Brokers Fueled By Hard Market Gains

Fueled by a hardening insurance market that sent premium volume–and commission income–soaring, three of the country's major insurance brokerages reported positive third-quarter profits, with Arthur J. Gallagher being the only exception due to investment writedowns.

The other big brokerage news of the quarter was Aon's announcement that it has decided to keep its insurance company affiliate and instead concentrate on getting rid of $1 billion in debt.

Patrick G. Ryan, chairman and chief executive officer, announced that the firm would not go ahead with either a spin-off or sale of its carrier–Combined Specialty. Instead, Mr. Ryan said, Aon would raise $1 billion in capital–$500-to-$600 million in equity and equity-linked securities to pay down debt, and $400-to-$500 million of debt extended maturity on existing debt.

The week following its Oct. 31 third-quarter release, Aon issued $250 million in 3.5 percent convertible bonds and 32 million shares in common stock to raise $550 million.

For the third quarter, Chicago-based Aon reported net income of $128 million, up 80 percent compared to $71 million for the same period in 2001. Net income per share rose 77 percent, going from 26 cents in 2001 to 46 cents this quarter. Revenues increased 18 percent, or $334 million, rising from $1.9 billion in 2001 to $2.25 billion this quarter.

For the first nine months, net income soared 140 percent, or $168 million, from $120 million in 2001 to $288 million. Net income per share rose 134 percent, going from 44 cents to $1.03. Revenues were up 14 percent, from $5.64 billion in 2001 to $6.46 billion this year.

In other brokerage results, Marsh & McLennan Companies, based in New York City–the parent company of insurance broker Marsh–reported a third-quarter net income gain of 78 percent, soaring to $299 million, compared to $168 million for the same period of 2001. For the first nine months of the year, the corporation reported that net income jumped by nearly one-third to $1.1 billion for 2002, compared to $830 million for 2001.

Income per share nearly doubled for the third quarter, up from 29 cents a share for 2001 to 55 cents a share in 2002. For the first nine months, MMC reported net income per share at $1.88, compared to $1.44 in 2001.

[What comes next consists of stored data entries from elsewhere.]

/-- The word of a 32-bit instruction (R30-R37 and the func9 tables of the instruction chapters). The three L2HINT rows
share one word (R229, R231). -/
def encode32 : Instr → Option (BitVec 32)
  | .add rd rs1 rs2 => some (xa 0x0 rs2 rs1 rd 0)
  | .sub rd rs1 rs2 => some (xa 0x1 rs2 rs1 rd 0)
  | .and rd rs1 rs2 => some (xa 0x2 rs2 rs1 rd 0)
  | .or rd rs1 rs2 => some (xa 0x3 rs2 rs1 rd 0)
  | .xor rd rs1 rs2 => some (xa 0x4 rs2 rs1 rd 0)
  | .andn rd rs1 rs2 => some (xa 0x5 rs2 rs1 rd 0)
  | .orn rd rs1 rs2 => some (xa 0x6 rs2 rs1 rd 0)
  | .xnor rd rs1 rs2 => some (xa 0x7 rs2 rs1 rd 0)
  | .sll rd rs1 rs2 => some (xa 0x8 rs2 rs1 rd 0)
  | .srl rd rs1 rs2 => some (xa 0x9 rs2 rs1 rd 0)
  | .sra rd rs1 rs2 => some (xa 0xa rs2 rs1 rd 0)
  | .rol rd rs1 rs2 => some (xa 0xb rs2 rs1 rd 0)
  | .ror rd rs1 rs2 => some (xa 0xc rs2 rs1 rd 0)
  | .slt rd rs1 rs2 => some (xa 0xd rs2 rs1 rd 0)
  | .sltn rd rs1 rs2 => some (xa 0xe rs2 rs1 rd 0)
  | .min rd rs1 rs2 => some (xa 0x10 rs2 rs1 rd 0)
  | .max rd rs1 rs2 => some (xa 0x11 rs2 rs1 rd 0)
  | .minn rd rs1 rs2 => some (xa 0x12 rs2 rs1 rd 0)
  | .maxn rd rs1 rs2 => some (xa 0x13 rs2 rs1 rd 0)
  | .mul rd rs1 rs2 => some (xa 0x18 rs2 rs1 rd 0)
  | .mulh rd rs1 rs2 => some (xa 0x19 rs2 rs1 rd 0)
  | .mulhn rd rs1 rs2 => some (xa 0x1a rs2 rs1 rd 0)
  | .mulhsn rd rs1 rs2 => some (xa 0x1b rs2 rs1 rd 0)
  | .div rd rs1 rs2 => some (xa 0x1c rs2 rs1 rd 0)
  | .divn rd rs1 rs2 => some (xa 0x1d rs2 rs1 rd 0)
  | .rem rd rs1 rs2 => some (xa 0x1e rs2 rs1 rd 0)
  | .remn rd rs1 rs2 => some (xa 0x1f rs2 rs1 rd 0)
  | .clz rd rs1 => some (xa 0x20 0 rs1 rd 0)
  | .ctz rd rs1 => some (xa 0x21 0 rs1 rd 0)
  | .cpop rd rs1 => some (xa 0x22 0 rs1 rd 0)
  | .sextB rd rs1 => some (xa 0x24 0 rs1 rd 0)
  | .sextH rd rs1 => some (xa 0x25 0 rs1 rd 0)
  | .sextW rd rs1 => some (xa 0x26 0 rs1 rd 0)
  | .zextB rd rs1 => some (xa 0x28 0 rs1 rd 0)
  | .zextH rd rs1 => some (xa 0x29 0 rs1 rd 0)
  | .zextW rd rs1 => some (xa 0x2a 0 rs1 rd 0)
  | .cmovz rd rs1 rs2 => some (xa 0x2c rs2 rs1 rd 0)
  | .cmovn rd rs1 rs2 => some (xa 0x2d rs2 rs1 rd 0)
  | .bswap rd rs1 => some (xa 0x2e 0 rs1 rd 0)
  | .addW rd rs1 rs2 => some (xa 0x0 rs2 rs1 rd 1)
  | .subW rd rs1 rs2 => some (xa 0x1 rs2 rs1 rd 1)
  | .sllW rd rs1 rs2 => some (xa 0x8 rs2 rs1 rd 1)
  | .srlW rd rs1 rs2 => some (xa 0x9 rs2 rs1 rd 1)
  | .sraW rd rs1 rs2 => some (xa 0xa rs2 rs1 rd 1)
  | .rolW rd rs1 rs2 => some (xa 0xb rs2 rs1 rd 1)
  | .rorW rd rs1 rs2 => some (xa 0xc rs2 rs1 rd 1)
  | .mulW rd rs1 rs2 => some (xa 0x18 rs2 rs1 rd 1)
  | .divW rd rs1 rs2 => some (xa 0x1c rs2 rs1 rd 1)
  | .divnW rd rs1 rs2 => some (xa 0x1d rs2 rs1 rd 1)
  | .remW rd rs1 rs2 => some (xa 0x1e rs2 rs1 rd 1)
  | .remnW rd rs1 rs2 => some (xa 0x1f rs2 rs1 rd 1)
  | .clzW rd rs1 => some (xa 0x20 0 rs1 rd 1)
  | .ctzW rd rs1 => some (xa 0x21 0 rs1 rd 1)
  | .cpopW rd rs1 => some (xa 0x22 0 rs1 rd 1)
  | .bswapW rd rs1 => some (xa 0x2e 0 rs1 rd 1)
  | .addi rd rs1 imm => some (xi imm rs1 rd 2)
  | .andi rd rs1 imm => some (xi imm rs1 rd 3)
  | .ori rd rs1 imm => some (xi imm rs1 rd 4)
  | .xori rd rs1 imm => some (xi imm rs1 rd 5)
  | .slti rd rs1 imm => some (xi imm rs1 rd 6)
  | .sltni rd rs1 imm => some (xi imm rs1 rd 7)
  | .slli rd rs1 sh => some (xi (0#2 ++ 0#6 ++ sh) rs1 rd 8)
  | .srli rd rs1 sh => some (xi (1#2 ++ 0#6 ++ sh) rs1 rd 8)
  | .srai rd rs1 sh => some (xi (2#2 ++ 0#6 ++ sh) rs1 rd 8)
  | .rori rd rs1 sh => some (xi (3#2 ++ 0#6 ++ sh) rs1 rd 8)
  | .liu rd imm => some (xl imm rd 9)
  | .addpc rd imm => some (xl imm rd 10)
  | .ldB rd base imm => some (xm imm 0 0 base rd 11)
  | .ldH rd base imm => some (xm imm 0 1 base rd 11)
  | .ldW rd base imm => some (xm imm 0 2 base rd 11)
  | .ldD rd base imm => some (xm imm 0 3 base rd 11)
  | .ldnB rd base imm => some (xm imm 1 0 base rd 11)
  | .ldnH rd base imm => some (xm imm 1 1 base rd 11)
  | .ldnW rd base imm => some (xm imm 1 2 base rd 11)
  | .ldacqW rd base imm => some (xm imm 2 2 base rd 11)
  | .ldacqD rd base imm => some (xm imm 2 3 base rd 11)
  | .ldVB rd base imm => some (xm imm 3 0 base rd 11)
  | .ldVH rd base imm => some (xm imm 3 1 base rd 11)
  | .ldVW rd base imm => some (xm imm 3 2 base rd 11)
  | .ldVD rd base imm => some (xm imm 3 3 base rd 11)
  | .stB rd base imm => some (xm imm 0 0 base rd 12)
  | .stH rd base imm => some (xm imm 0 1 base rd 12)
  | .stW rd base imm => some (xm imm 0 2 base rd 12)
  | .stD rd base imm => some (xm imm 0 3 base rd 12)
  | .strelW rd base imm => some (xm imm 1 2 base rd 12)
  | .strelD rd base imm => some (xm imm 1 3 base rd 12)
  | .fldH rd base imm => some (xm imm 0 1 base rd 13)
  | .fldS rd base imm => some (xm imm 0 2 base rd 13)
  | .fldD rd base imm => some (xm imm 0 3 base rd 13)
  | .fstH rd base imm => some (xm imm 0 1 base rd 14)
  | .fstS rd base imm => some (xm imm 0 2 base rd 14)
  | .fstD rd base imm => some (xm imm 0 3 base rd 14)
  | .amoAdd ord scope size rd rs1 rs2 => some (xa (ord ++ scope ++ size ++ 0#4) rs2 rs1 rd 15)
  | .amoSwap ord scope size rd rs1 rs2 => some (xa (ord ++ scope ++ size ++ 1#4) rs2 rs1 rd 15)
  | .amoAnd ord scope size rd rs1 rs2 => some (xa (ord ++ scope ++ size ++ 2#4) rs2 rs1 rd 15)
  | .amoOr ord scope size rd rs1 rs2 => some (xa (ord ++ scope ++ size ++ 3#4) rs2 rs1 rd 15)
  | .amoXor ord scope size rd rs1 rs2 => some (xa (ord ++ scope ++ size ++ 4#4) rs2 rs1 rd 15)
  | .amoMin ord scope size rd rs1 rs2 => some (xa (ord ++ scope ++ size ++ 5#4) rs2 rs1 rd 15)
  | .amoMax ord scope size rd rs1 rs2 => some (xa (ord ++ scope ++ size ++ 6#4) rs2 rs1 rd 15)
  | .amoMinn ord scope size rd rs1 rs2 => some (xa (ord ++ scope ++ size ++ 7#4) rs2 rs1 rd 15)
  | .amoMaxn ord scope size rd rs1 rs2 => some (xa (ord ++ scope ++ size ++ 8#4) rs2 rs1 rd 15)
  | .cas ord scope size rd rs1 rs2 => some (xa (ord ++ scope ++ size ++ 9#4) rs2 rs1 rd 15)
  | .amoFadd ord scope size rd rs1 rs2 => some (xa (ord ++ scope ++ size ++ 10#4) rs2 rs1 rd 15)
  | .amoFmin ord scope size rd rs1 rs2 => some (xa (ord ++ scope ++ size ++ 11#4) rs2 rs1 rd 15)
  | .amoFmax ord scope size rd rs1 rs2 => some (xa (ord ++ scope ++ size ++ 12#4) rs2 rs1 rd 15)
  | .beq rs1 rs2 off => some (xb off rs2 rs1 16)
  | .bne rs1 rs2 off => some (xb off rs2 rs1 17)
  | .blt rs1 rs2 off => some (xb off rs2 rs1 18)
  | .bge rs1 rs2 off => some (xb off rs2 rs1 19)
  | .bltn rs1 rs2 off => some (xb off rs2 rs1 20)
  | .bgen rs1 rs2 off => some (xb off rs2 rs1 21)
  | .jal rd off => some (xl off rd 22)
  | .jalr rd rs1 imm => some (xi imm rs1 rd 23)
  | .bq rs1 rs2 off => some (xb off rs2 rs1 28)
  | .fadd fmt rd rs1 rs2 => some (xa (0#7 ++ fmt) rs2 rs1 rd 24)
  | .fsub fmt rd rs1 rs2 => some (xa (1#7 ++ fmt) rs2 rs1 rd 24)
  | .fmul fmt rd rs1 rs2 => some (xa (2#7 ++ fmt) rs2 rs1 rd 24)
  | .fdiv fmt rd rs1 rs2 => some (xa (3#7 ++ fmt) rs2 rs1 rd 24)
  | .fsqrt fmt rd rs1 => some (xa (4#7 ++ fmt) 0 rs1 rd 24)
  | .fmin fmt rd rs1 rs2 => some (xa (5#7 ++ fmt) rs2 rs1 rd 24)
  | .fmax fmt rd rs1 rs2 => some (xa (6#7 ++ fmt) rs2 rs1 rd 24)
  | .fsgnj fmt rd rs1 rs2 => some (xa (7#7 ++ fmt) rs2 rs1 rd 24)
  | .fsgnjn fmt rd rs1 rs2 => some (xa (8#7 ++ fmt) rs2 rs1 rd 24)
  | .fsgnjx fmt rd rs1 rs2 => some (xa (9#7 ++ fmt) rs2 rs1 rd 24)
  | .fclass fmt rd rs1 => some (xa (10#7 ++ fmt) 0 rs1 rd 24)
  | .fcmpEq fmt rd rs1 rs2 => some (xa (11#7 ++ fmt) rs2 rs1 rd 24)
  | .fcmpNe fmt rd rs1 rs2 => some (xa (12#7 ++ fmt) rs2 rs1 rd 24)
  | .fcmpLt fmt rd rs1 rs2 => some (xa (13#7 ++ fmt) rs2 rs1 rd 24)
  | .fcmpLe fmt rd rs1 rs2 => some (xa (14#7 ++ fmt) rs2 rs1 rd 24)
  | .fcmpGt fmt rd rs1 rs2 => some (xa (15#7 ++ fmt) rs2 rs1 rd 24)
  | .fcmpGe fmt rd rs1 rs2 => some (xa (16#7 ++ fmt) rs2 rs1 rd 24)
  | .fcvtFf fmt rd rs1 ctl => some (xa (17#7 ++ fmt) ctl rs1 rd 24)
  | .fcvtFi fmt rd rs1 ctl => some (xa (18#7 ++ fmt) ctl rs1 rd 24)
  | .fcvtIf fmt rd rs1 ctl => some (xa (19#7 ++ fmt) ctl rs1 rd 24)
  | .fmvxf fmt rd rs1 => some (xa (20#7 ++ fmt) 0 rs1 rd 24)
  | .fmvfx fmt rd rs1 => some (xa (21#7 ++ fmt) 0 rs1 rd 24)
  | .fma fmt rd rs1 rs2 rs3 => some (xf4 0 fmt rs3 rs2 rs1 rd 25)
  | .fms fmt rd rs1 rs2 rs3 => some (xf4 1 fmt rs3 rs2 rs1 rd 25)
  | .fnma fmt rd rs1 rs2 rs3 => some (xf4 2 fmt rs3 rs2 rs1 rd 25)
  | .fnms fmt rd rs1 rs2 rs3 => some (xf4 3 fmt rs3 rs2 rs1 rd 25)
  | .fenceAcq scope => some (xa (1#6 ++ scope) 0 0 0 26)
  | .fenceRel scope => some (xa (2#6 ++ scope) 0 0 0 26)
  | .fenceFull scope => some (xa (3#6 ++ scope) 0 0 0 26)
  | .fenceCode => some (xa 0x38 0 0 0 26)
  | .monW rd rs1 => some (xa 0x20 0 rs1 rd 26)
  | .monD rd rs1 => some (xa 0x21 0 rs1 rd 26)
  | .wait rd rs1 => some (xa 0x22 0 rs1 rd 26)
  | .bset rd rs1 => some (xa 0x30 0 rs1 rd 26)
  | .arrive rd => some (xa 0x31 0 0 rd 26)
  | .bwait rd => some (xa 0x32 0 0 rd 26)
  | .qinit rd rs1 => some (xa 0x0 0 rs1 rd 27)
  | .enq rs1 rs2 => some (xa 0x1 rs2 rs1 0 27)
  | .enqnb rd rs1 rs2 => some (xa 0x2 rs2 rs1 rd 27)
  | .deq rd rs1 rs2 => some (xa 0x3 rs2 rs1 rd 27)
  | .deqnb rd rs1 rs2 => some (xa 0x4 rs2 rs1 rd 27)
  | .enqm rd rs1 rs2 => some (xa 0x5 rs2 rs1 rd 27)
  | .qstat rd rs1 => some (xa 0x6 0 rs1 rd 27)
  | .qgath rd rs1 rs2 => some (xa 0x7 rs2 rs1 rd 27)
  | .rtld rd rs1 => some (xa 0x0 0 rs1 rd 29)
  | .rtst rd rs1 => some (xa 0x1 0 rs1 rd 29)
  | .rtnar rd rs1 rs2 => some (xa 0x2 rs2 rs1 rd 29)
  | .rtdlg rd rs1 rs2 => some (xa 0x3 rs2 rs1 rd 29)
  | .rtset rd rs1 => some (xa 0x4 0 rs1 rd 29)
  | .rtinfo rd rs1 rs2 => some (xa 0x5 rs2 rs1 rd 29)
  | .rldW rd rs1 rs2 => some (xa 0x8 rs2 rs1 rd 29)
  | .rldD rd rs1 rs2 => some (xa 0x9 rs2 rs1 rd 29)
  | .rstW rd rs1 rs2 => some (xa 0xa rs2 rs1 rd 29)
  | .rstD rd rs1 rs2 => some (xa 0xb rs2 rs1 rd 29)
  | .renq rd rs1 rs2 => some (xa 0x10 rs2 rs1 rd 29)
  | .renqm rd rs1 rs2 => some (xa 0x11 rs2 rs1 rd 29)
  | .rfence rs1 => some (xa 0x12 0 rs1 0 29)
  | .ramoAdd size rd rs1 rs2 => some (xa (2#4 ++ size ++ 0#4) rs2 rs1 rd 29)
  | .ramoSwap size rd rs1 rs2 => some (xa (2#4 ++ size ++ 1#4) rs2 rs1 rd 29)
  | .ramoAnd size rd rs1 rs2 => some (xa (2#4 ++ size ++ 2#4) rs2 rs1 rd 29)
  | .ramoOr size rd rs1 rs2 => some (xa (2#4 ++ size ++ 3#4) rs2 rs1 rd 29)
  | .ramoXor size rd rs1 rs2 => some (xa (2#4 ++ size ++ 4#4) rs2 rs1 rd 29)
  | .ramoMin size rd rs1 rs2 => some (xa (2#4 ++ size ++ 5#4) rs2 rs1 rd 29)
  | .ramoMax size rd rs1 rs2 => some (xa (2#4 ++ size ++ 6#4) rs2 rs1 rd 29)
  | .ramoMinn size rd rs1 rs2 => some (xa (2#4 ++ size ++ 7#4) rs2 rs1 rd 29)
  | .ramoMaxn size rd rs1 rs2 => some (xa (2#4 ++ size ++ 8#4) rs2 rs1 rd 29)
  | .ramoCas size rd rs1 rs2 => some (xa (2#4 ++ size ++ 9#4) rs2 rs1 rd 29)
  | .ramoFadd size rd rs1 rs2 => some (xa (2#4 ++ size ++ 10#4) rs2 rs1 rd 29)
  | .ramoFmin size rd rs1 rs2 => some (xa (2#4 ++ size ++ 11#4) rs2 rs1 rd 29)
  | .ramoFmax size rd rs1 rs2 => some (xa (2#4 ++ size ++ 12#4) rs2 rs1 rd 29)
  | .sbind rd rs1 => some (xa 0x0 0 rs1 rd 30)
  | .sstop rd => some (xa 0x1 0 0 rd 30)
  | .smv rd rs1 => some (xa 0x2 0 rs1 rd 30)
  | .swr rd rs2 => some (xa 0x3 rs2 0 rd 30)
  | .wmbind rd rs1 => some (xa 0x8 0 rs1 rd 30)
  | .wmpub rs1 rs2 => some (xa 0x9 rs2 rs1 0 30)
  | .wmwait rd rs1 rs2 => some (xa 0xa rs2 rs1 rd 30)
  | .wmget rd rs1 => some (xa 0xb 0 rs1 rd 30)
  | .tlook rd rs1 => some (xa 0x10 0 rs1 rd 30)
  | .tset rd rs1 rs2 => some (xa 0x11 rs2 rs1 rd 30)
  | .tinv rd rs1 => some (xa 0x12 0 rs1 rd 30)
  | .l2pin rd rs1 rs2 => some (xa 0x18 rs2 rs1 rd 30)
  | .l2unpin rd rs1 => some (xa 0x19 0 rs1 rd 30)
  | .l2hintFetch rd rs1 rs2 => some (xa 0x1a rs2 rs1 rd 30)
  | .l2hintDemote rd rs1 rs2 => some (xa 0x1a rs2 rs1 rd 30)
  | .l2hintCounters rd rs1 rs2 => some (xa 0x1a rs2 rs1 rd 30)
  | .phase rd rs1 => some (xa 0x0 0 rs1 rd 31)
  | .tsend rd rs1 rs2 => some (xa 0x1 rs2 rs1 rd 31)
  | .trecv rd rs1 => some (xa 0x2 0 rs1 rd 31)
  | .domset rd rs1 rs2 => some (xa 0x3 rs2 rs1 rd 31)
  | .dsync rd => some (xa 0x4 0 0 rd 31)
  | .csrrw rd rs1 num => some (xi (0#2 ++ num) rs1 rd 32)
  | .csrrs rd rs1 num => some (xi (1#2 ++ num) rs1 rd 32)
  | .csrrc rd rs1 num => some (xi (2#2 ++ num) rs1 rd 32)
  | .csrrwi rd imm num => some (xi (3#2 ++ 0#2 ++ num) imm rd 32)
  | .csrrsi rd imm num => some (xi (3#2 ++ 1#2 ++ num) imm rd 32)
  | .csrrci rd imm num => some (xi (3#2 ++ 2#2 ++ num) imm rd 32)
  | .gang => some (xa 0x0 0 0 0 33)
  | .split => some (xa 0x1 0 0 0 33)
  | .pair rd rs1 => some (xa 0x2 0 rs1 rd 33)
  | .unpair => some (xa 0x3 0 0 0 33)
  | .vacq => some (xa 0x4 0 0 0 33)
  | .vrel => some (xa 0x5 0 0 0 33)
  | .endHart => some (xa 0x6 0 0 0 33)
  | .yield => some (xa 0x7 0 0 0 33)
  | .tret => some (xa 0x8 0 0 0 33)
  | .sysc rs1 => some (xa 0x9 0 rs1 0 33)
  | .brk rs1 => some (xa 0xa 0 rs1 0 33)
  | .halt => some (xa 0xb 0 0 0 33)
  | .rndvS0 rd => some (xa 0x10 0 0 rd 33)
  | .rndvS1 rd => some (xa 0x11 0 0 rd 33)
  | .rndvWs0 rd rs1 => some (xa 0x12 0 rs1 rd 33)
  | .rndvWs1 rd rs1 => some (xa 0x13 0 rs1 rd 33)
  | .rndvEnt rd => some (xa 0x14 0 0 rd 33)
  | .rndvTime rd => some (xa 0x15 0 0 rd 33)
  | .vsetl rd rs1 imm => some (xi imm rs1 rd 34)
  | .vsetli rd rs1 imm => some (xi imm rs1 rd 35)
  | .vmvxs rd rs1 rs2 => some (xa 0x0 rs2 rs1 rd 36)
  | .vmpopc rd rs1 => some (xa 0x1 0 rs1 rd 36)
  | .vmfirst rd rs1 => some (xa 0x2 0 rs1 rd 36)
  | .vrdsub rd => some (xa 0x3 0 0 rd 36)
  | .vrdsc rd rs1 => some (xa 0x4 0 rs1 rd 36)
  | _ => none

Revenues for the third quarter totaled $2.55 billion, compared to $2.4 billion for the third quarter of 2001–an increase of 6 percent. For the nine months of 2002, MMC reported a 3 percent increase in revenues of $7.8 billion for 2002 compared to $7.6 billion for the same period of 2001.

In the third quarter, revenues at Marsh increased 17 percent to $1.43 billion, compared to $1.22 billion for 2001. Operating income rose 39 percent, going from $240 million for the third quarter of 2001 to $334 million for 2002.

For the first nine months of the year at Marsh, revenues rose 14 percent, from $3.8 billion in 2001 to $4.34 billion for 2002. Operating income over the same period rose 29 percent, going from $874 million in 2001 to $1.13 billion in 2002.

MMC said in a statement that the "comparisons are affected by the unusual circumstances of Sept. 11."

London-headquartered Willis reported that its third-quarter net income rose $112 million, going from a loss of $81 million for the third quarter of 2001 to a gain of $31 million for 2002. Covering the first nine months, income rose $117 million, from a $25 million loss for 2001 to a gain of $92 million.

Net income per share in the third quarter rose 74 cents, going from a loss of 55 cents in 2001 to a gain of 19 cents in 2002. For the first nine months, per share results rose 76 cents, going from a loss of 19 cents to a gain of 57 cents per share this year.

Revenues for Willis increased 20 percent for the third quarter as well as the first nine months, the brokerage reported. Revenues rose $65 million in the third quarter, going from $325 million in 2001 to $390 million in 2002. For the first nine months, revenues increased $215 million, rising from $1.04 billion in 2001 to $1.25 billion in 2002.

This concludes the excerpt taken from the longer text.